Tuesday, January 21, 2014

Art Laffer Deserves and Gets the Praise of Paul Krugman and the Rest of Us

Incredible, an Honest Conservative Comes Forth - Sort Of

Via Paul Krugman’s superb blog in the New York Times we are sent to this 2009 commentary by Arthur Laffer, whose Laffer curve is the basis of the totally and completely discredited view that tax cuts pay for themselves by stimulating economic activity.  Here is Mr. Laffer predicting ruinous inflation over 4 years ago because of the Fed’s monetary policy.

It's difficult to estimate the magnitude of the inflationary and interest-rate consequences of the Fed's actions because, frankly, we haven't ever seen anything like this in the U.S. To date what's happened is potentially far more inflationary than were the monetary policies of the 1970s, when the prime interest rate peaked at 21.5% and inflation peaked in the low double digits. Gold prices went from $35 per ounce to $850 per ounce, and the dollar collapsed on the foreign exchanges. It wasn't a pretty picture.

And to prevent this Mr. Laffer urged the Fed to reverse course, which of course the Fed did not do. (Thank you).
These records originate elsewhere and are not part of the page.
theorem laybyEnter_spec {s : State} {l : List Nat} (ds : Nat → Bool) (w : Word) (hup : s.kb.up = true) (hl : ∀ n ∈ l, n < 52) :
    InLayby s ((s.laybyWritten w).laybyEntered l ds).answered l 5 ∧
      ((s.laybyWritten w).laybyEntered l ds).answered.rd Fd.PD_LAYBY_CTRL_RESULT = Code.DONE ∧
      ((s.laybyWritten w).laybyEntered l ds).answered.resp = .done ∧ ((s.laybyWritten w).laybyEntered l ds).answered.otp = s.otp ∧
      ((s.laybyWritten w).laybyEntered l ds).answered.plan = s.plan ∧ ((s.laybyWritten w).laybyEntered l ds).answered.pending = s.pending := by
  refine answered_entered (fun n hn => ?_) (rd_wr_laybyResult _ (by decide))
    (((s.laybyWritten_frame w).mono (by simp) fun _ _ => trivial).trans (State.laybyEntered_frame _ l ds))
  rw [State.laybyEntered_laybyOf (s := s.laybyWritten w) hup l ds (hl n hn) hn, s.laybyWritten_laybyOf w n]

theorem State.leads_lt {s : State} {n : Nat} (h : n ∈ s.leads) : n < 52 := List.mem_range.mp (List.mem_filter.mp h).1

theorem State.channelsOf_lt {s : State} {d n : Nat} (h : n ∈ s.channelsOf d) : n < 52 := State.leads_lt (List.mem_filter.mp h).1

/-! ### Releases (R254, R256) -/

theorem State.leaveLayby_frame (s : State) (n : Nat) : Frame s (s.leaveLayby n) [.kb, .regs] (fun a => a = Rg.PD_DIAG_STATUS n) :=
  ((s.wr_frame (Fd.PD_DIAG_STATUS_LAYBY n) 0).widen (by simp)).trans
    (((State.wr_frame _ (Fd.PD_DIAG_STATUS_CAUSE n) 0).widen (by simp)).trans ((State.setChan_frame _ n _).noRegs (by simp)))

/-- CAUSE stands beside LAYBY. -/
theorem State.leaveLayby_flag (s : State) (n m : Nat) : (s.leaveLayby n).inLayby m = (s.wr (Fd.PD_DIAG_STATUS_LAYBY n) 0).inLayby m := by
  rw [State.leaveLayby, State.inLayby, State.setChan_flag]
  exact flag_wr_clear _ (f := Fd.PD_DIAG_STATUS_CAUSE n) (g := Fd.PD_DIAG_STATUS_LAYBY m) 0 fun _ => rfl

theorem State.leaveLayby_left (s : State) (n : Nat) : (s.leaveLayby n).inLayby n = false :=
  (s.leaveLayby_flag n n).trans (flag_wr_zero s (Fd.PD_DIAG_STATUS_LAYBY n) (Nat.le_refl 31) (Nat.le_refl 31))

theorem diagStatus_inj {m n : Nat} (h : Rg.PD_DIAG_STATUS m = Rg.PD_DIAG_STATUS n) : m = n := by
  unfold Rg.PD_DIAG_STATUS at h
  omega

theorem State.leaveLayby_keeps_out {s : State} {m : Nat} (n : Nat) (h : s.inLayby m = false) : (s.leaveLayby n).inLayby m = false :=
  (s.leaveLayby_flag n m).trans (flag_wr_zero_keeps s (f := Fd.PD_DIAG_STATUS_LAYBY n) rfl (fun ha => by rw [diagStatus_inj ha]) h)

/-- The channels that a release of the list lets go. -/
def State.released (s : State) (l : List Nat) : List Nat := l.filter (fun n => s.inLayby n && s.rd (Fd.PD_DIAG_STATUS_CAUSE n) != 4)

/-- The channel is in Lay-by with cause 4, which a release skips. -/
def State.heldBack (s : State) (n : Nat) : Bool := s.inLayby n && s.rd (Fd.PD_DIAG_STATUS_CAUSE n) == 4

theorem State.releaseLayby_eq (s : State) (l : List Nat) :
    s.releaseLayby l = (forAll (s.released l) State.leaveLayby s).wr Fd.PD_LAYBY_CTRL_RESULT
      (if l.any s.heldBack then Code.WRONG_STATE else Code.DONE) := by
  have hheld : (l.filter s.heldBack).isEmpty = !l.any s.heldBack := by
    cases h : l.any s.heldBack <;> simp_all [List.isEmpty_iff, List.filter_eq_nil_iff]
  show (forAll (s.released l) State.leaveLayby s).wr _ (if (l.filter s.heldBack).isEmpty then Code.DONE else Code.WRONG_STATE) = _
  rw [hheld]
  cases l.any s.heldBack <;> rfl

theorem State.releaseLayby_spec (s : State) (l : List Nat) :
    (∀ n ∈ l, s.rd (Fd.PD_DIAG_STATUS_CAUSE n) ≠ 4 → (s.releaseLayby l).inLayby n = false) ∧
      (∀ n, s.inLayby n = true → s.rd (Fd.PD_DIAG_STATUS_CAUSE n) = 4 → (s.releaseLayby l).inLayby n = true) ∧
      (s.releaseLayby l).rd Fd.PD_LAYBY_CTRL_RESULT = (if l.any s.heldBack then Code.WRONG_STATE else Code.DONE) ∧
      Frame s (s.releaseLayby l) [.kb, .regs] (fun a => a = Rg.PD_LAYBY_CTRL ∨ ∃ n ∈ l, a = Rg.PD_DIAG_STATUS n) := by
  have hloop : Frame s (forAll (s.released l) State.leaveLayby s) [.kb, .regs] (fun a => ∃ n ∈ s.released l, a = Rg.PD_DIAG_STATUS n) :=
    forAll_frame _ (fun n hn u => (u.leaveLayby_frame n).mono (fun _ => id) fun _ ha => ⟨n, hn, ha⟩) s
  have hresult : ∀ n, (s.releaseLayby l).inLayby n = (forAll (s.released l) State.leaveLayby s).inLayby n := fun n => by
    rw [State.releaseLayby_eq]
    exact flag_wr_ne _ _ (Fd.PD_DIAG_STATUS_LAYBY n) _ (diagStatus_ne_laybyCtrl n)
  refine ⟨fun n hn hcause => ?_, fun n hlay hcause => ?_, ?_, ?_⟩
  · rw [hresult]
    cases hlay : s.inLayby n with
    | false => exact forAll_keeps (fun u => u.inLayby n = false) _ _ (fun _ k hu => State.leaveLayby_keeps_out k hu) s hlay
    | true =>
      have hmem : n ∈ s.released l := List.mem_filter.mpr ⟨hn, by simp [hlay, hcause]⟩
      exact forAll_each (I := fun _ => True) (P := fun m u => u.inLayby m = false) _ (fun _ _ _ => trivial)
        (fun u m _ _ => u.leaveLayby_left m) (fun _ _ k _ _ hm => State.leaveLayby_keeps_out k hm) s trivial n hmem
  · rw [hresult]
    refine (flag_of_frame hloop (f := Fd.PD_DIAG_STATUS_LAYBY n) ?_).trans hlay
    rintro ⟨m, hm, ha⟩
    have hleft := (List.mem_filter.mp hm).2
    rw [← diagStatus_inj ha, hlay, hcause] at hleft
    cases hleft
  · rw [State.releaseLayby_eq]
    exact rd_wr_laybyResult _ (by split <;> decide)
  · rw [State.releaseLayby_eq]
    exact (hloop.mono (fun _ => id) fun _ ⟨n, hn, ha⟩ => .inr ⟨n, (List.mem_filter.mp hn).1, ha⟩).trans
      ((State.wr_frame _ Fd.PD_LAYBY_CTRL_RESULT _).mono (by simp) fun _ => .inl)

theorem State.pinsRelease_frame (s : State) (ds : Nat → Bool) : Frame s (s.pinsRelease ds) [.pn] (fun _ => False) :=
  frame_of_blot_noRegs (by simp) (by simp)

/-- The whole command, from the state before the write. -/
theorem laybyRelease_spec (s : State) (l : List Nat) (ds : Nat → Bool) (w : Word) :
    (∀ n ∈ l, s.rd (Fd.PD_DIAG_STATUS_CAUSE n) ≠ 4 → (((s.laybyWritten w).releaseLayby l).pinsRelease ds).answered.inLayby n = false) ∧
      (∀ n : Fin 52, (((s.laybyWritten w).releaseLayby l).pinsRelease ds).answered.out n.val = s.out n.val ∧
        (s.inLayby n.val = true → s.rd (Fd.PD_DIAG_STATUS_CAUSE n.val) = 4 →
          (((s.laybyWritten w).releaseLayby l).pinsRelease ds).answered.inLayby n.val = true)) ∧
      (((s.laybyWritten w).releaseLayby l).pinsRelease ds).answered.rd Fd.PD_LAYBY_CTRL_RESULT =
        (if l.any (fun n => s.inLayby n && s.rd (Fd.PD_DIAG_STATUS_CAUSE n) == 4) then Code.WRONG_STATE else Code.DONE) ∧
      (((s.laybyWritten w).releaseLayby l).pinsRelease ds).answered.resp = .done ∧
      Frame s (((s.laybyWritten w).releaseLayby l).pinsRelease ds).answered [.kb, .pn, .regs, .resp]
        (fun a => a = Rg.PD_LAYBY_CTRL ∨ ∃ n ∈ l, a = Rg.PD_DIAG_STATUS n) := by
  obtain ⟨hleft, hstay, hresult, hrelease⟩ := (s.laybyWritten w).releaseLayby_spec l
  have hlay : ∀ n, (s.laybyWritten w).inLayby n = s.inLayby n := fun n => congrArg Prod.fst (s.laybyWritten_laybyOf w n)
  have hcause : ∀ n, (s.laybyWritten w).rd (Fd.PD_DIAG_STATUS_CAUSE n) = s.rd (Fd.PD_DIAG_STATUS_CAUSE n) := fun n =>
    congrArg Prod.snd (s.laybyWritten_laybyOf w n)
  have hheld : (s.laybyWritten w).heldBack = fun n => s.inLayby n && s.rd (Fd.PD_DIAG_STATUS_CAUSE n) == 4 := by
    funext n
    rw [State.heldBack, hlay, hcause]
  have hpins := ((s.laybyWritten w).releaseLayby l).pinsRelease_frame ds
  have hframe : Frame s (((s.laybyWritten w).releaseLayby l).pinsRelease ds).answered [.kb, .pn, .regs, .resp]
      (fun a => a = Rg.PD_LAYBY_CTRL ∨ ∃ n ∈ l, a = Rg.PD_DIAG_STATUS n) :=
    ((s.laybyWritten_frame w).mono (by simp) fun _ => .inl).trans ((hrelease.widen (by simp)).trans
      ((hpins.noRegs (by simp)).trans ((State.answered_frame _).noRegs (by simp))))
  refine ⟨fun n hn h4 => ?_, fun n => ⟨flag_of_frame hframe ?_, fun hin h4 => ?_⟩, ?_, rfl, hframe⟩
  · exact (flag_of_frame hpins (f := Fd.PD_DIAG_STATUS_LAYBY n) id).trans (hleft n hn (by rwa [hcause]))
  · rintro (h | ⟨m, -, h⟩)
    · have haddr : 0x200B0200 + 0x4 * n.val = 0x200B0040 := h
      omega
    · exact chStatus_ne_diagStatus n.val m n.isLt h
  · exact (flag_of_frame hpins (f := Fd.PD_DIAG_STATUS_LAYBY n.val) id).trans (hstay n.val (by rwa [hlay]) (by rwa [hcause]))
  · rw [← hheld]
    exact (hpins.rd (f := Fd.PD_LAYBY_CTRL_RESULT) id).trans hresult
Now the Fed can, and I believe should, do what it must to mitigate the inevitable consequences of its unwarranted increase in the monetary base. It should contract the monetary base back to where it otherwise would have been, plus a slight increase geared toward economic expansion. Absent this major contraction in the monetary base, the Fed should increase reserve requirements on member banks to absorb the excess reserves. Given that banks are now paid interest on their reserves and short-term rates are very low, raising reserve requirements should not exact too much of a penalty on the banking system, and the long-term gains of the lessened inflation would many times over warrant whatever short-term costs there might be.

Now if nothing else this writing is deserving some praise because it acknowledge that the proposed action would contract the economy, whereas many other proponents of the same policy felt it would be expansionary, basic economics being somewhat beyond their ken.

But the real story here is Mr. Laffer’s response when confronted with the fact that his prediction was wrong, not just sort of wrong, but horribly, terribly, completely wrong.

arthur laffer
Now if he will just admit the Laffer curve is wrong . . . .

In an interview with Business Insider from his office in Tennessee, Laffer admitted that he was wrong. The old maxim that dictates increasing the availability of cash through lower interest rates will lead to higher prices, he said, may need to be reexamined. 

"Usually when you find the model this far off, you've probably got something wrong with the model, not that the world has changed," he said. "Inflation does not appear to be monetary base driven," he said. 


Wow, a person admitting that they were wrong, that their core policy beliefs were wrong.  Mr. Krugman tips his hat to Mr. Laffer and we do to.  But one final cautionary note.  Inflation can be monetary base driven,  economics is a science where the laws of behavior are not consistent over all scenarios.

And unfortunately our praise has to be tempered by these idiotic remarks.

He now predicts Republicans will take over the Senate in 2014 — and in fact has consulted on recent campaigns. Anger over Obamacare, he said, will push them to victory. He drew a parallel between Jimmy Carter's response to the 1970s' energy crisis, which did nothing to alleviate demand for gasoline and President Obama's approach to expanding insurance.

"You can't give away healthcare and not expect the system to overuse it," he said.


Uh, first of all health care reform is not giving away health care.  Other than Midicaid expansion it is making health care affordable and accessible.  And as for over-using the system, what exactly does he think is happening now.  The U. S. spends much more on health care than any other nation, much, much more.  The hope is that health care reform will move more individuals into prevention rather than treatment mode, and while this hope may not be realized, it is the basis for the reform. 

So we have Mr. Laffer reverting to nonsense and ignorance, and tarnishing his previous good comments.  But the fact that we had those comments is reason enough to celebrate.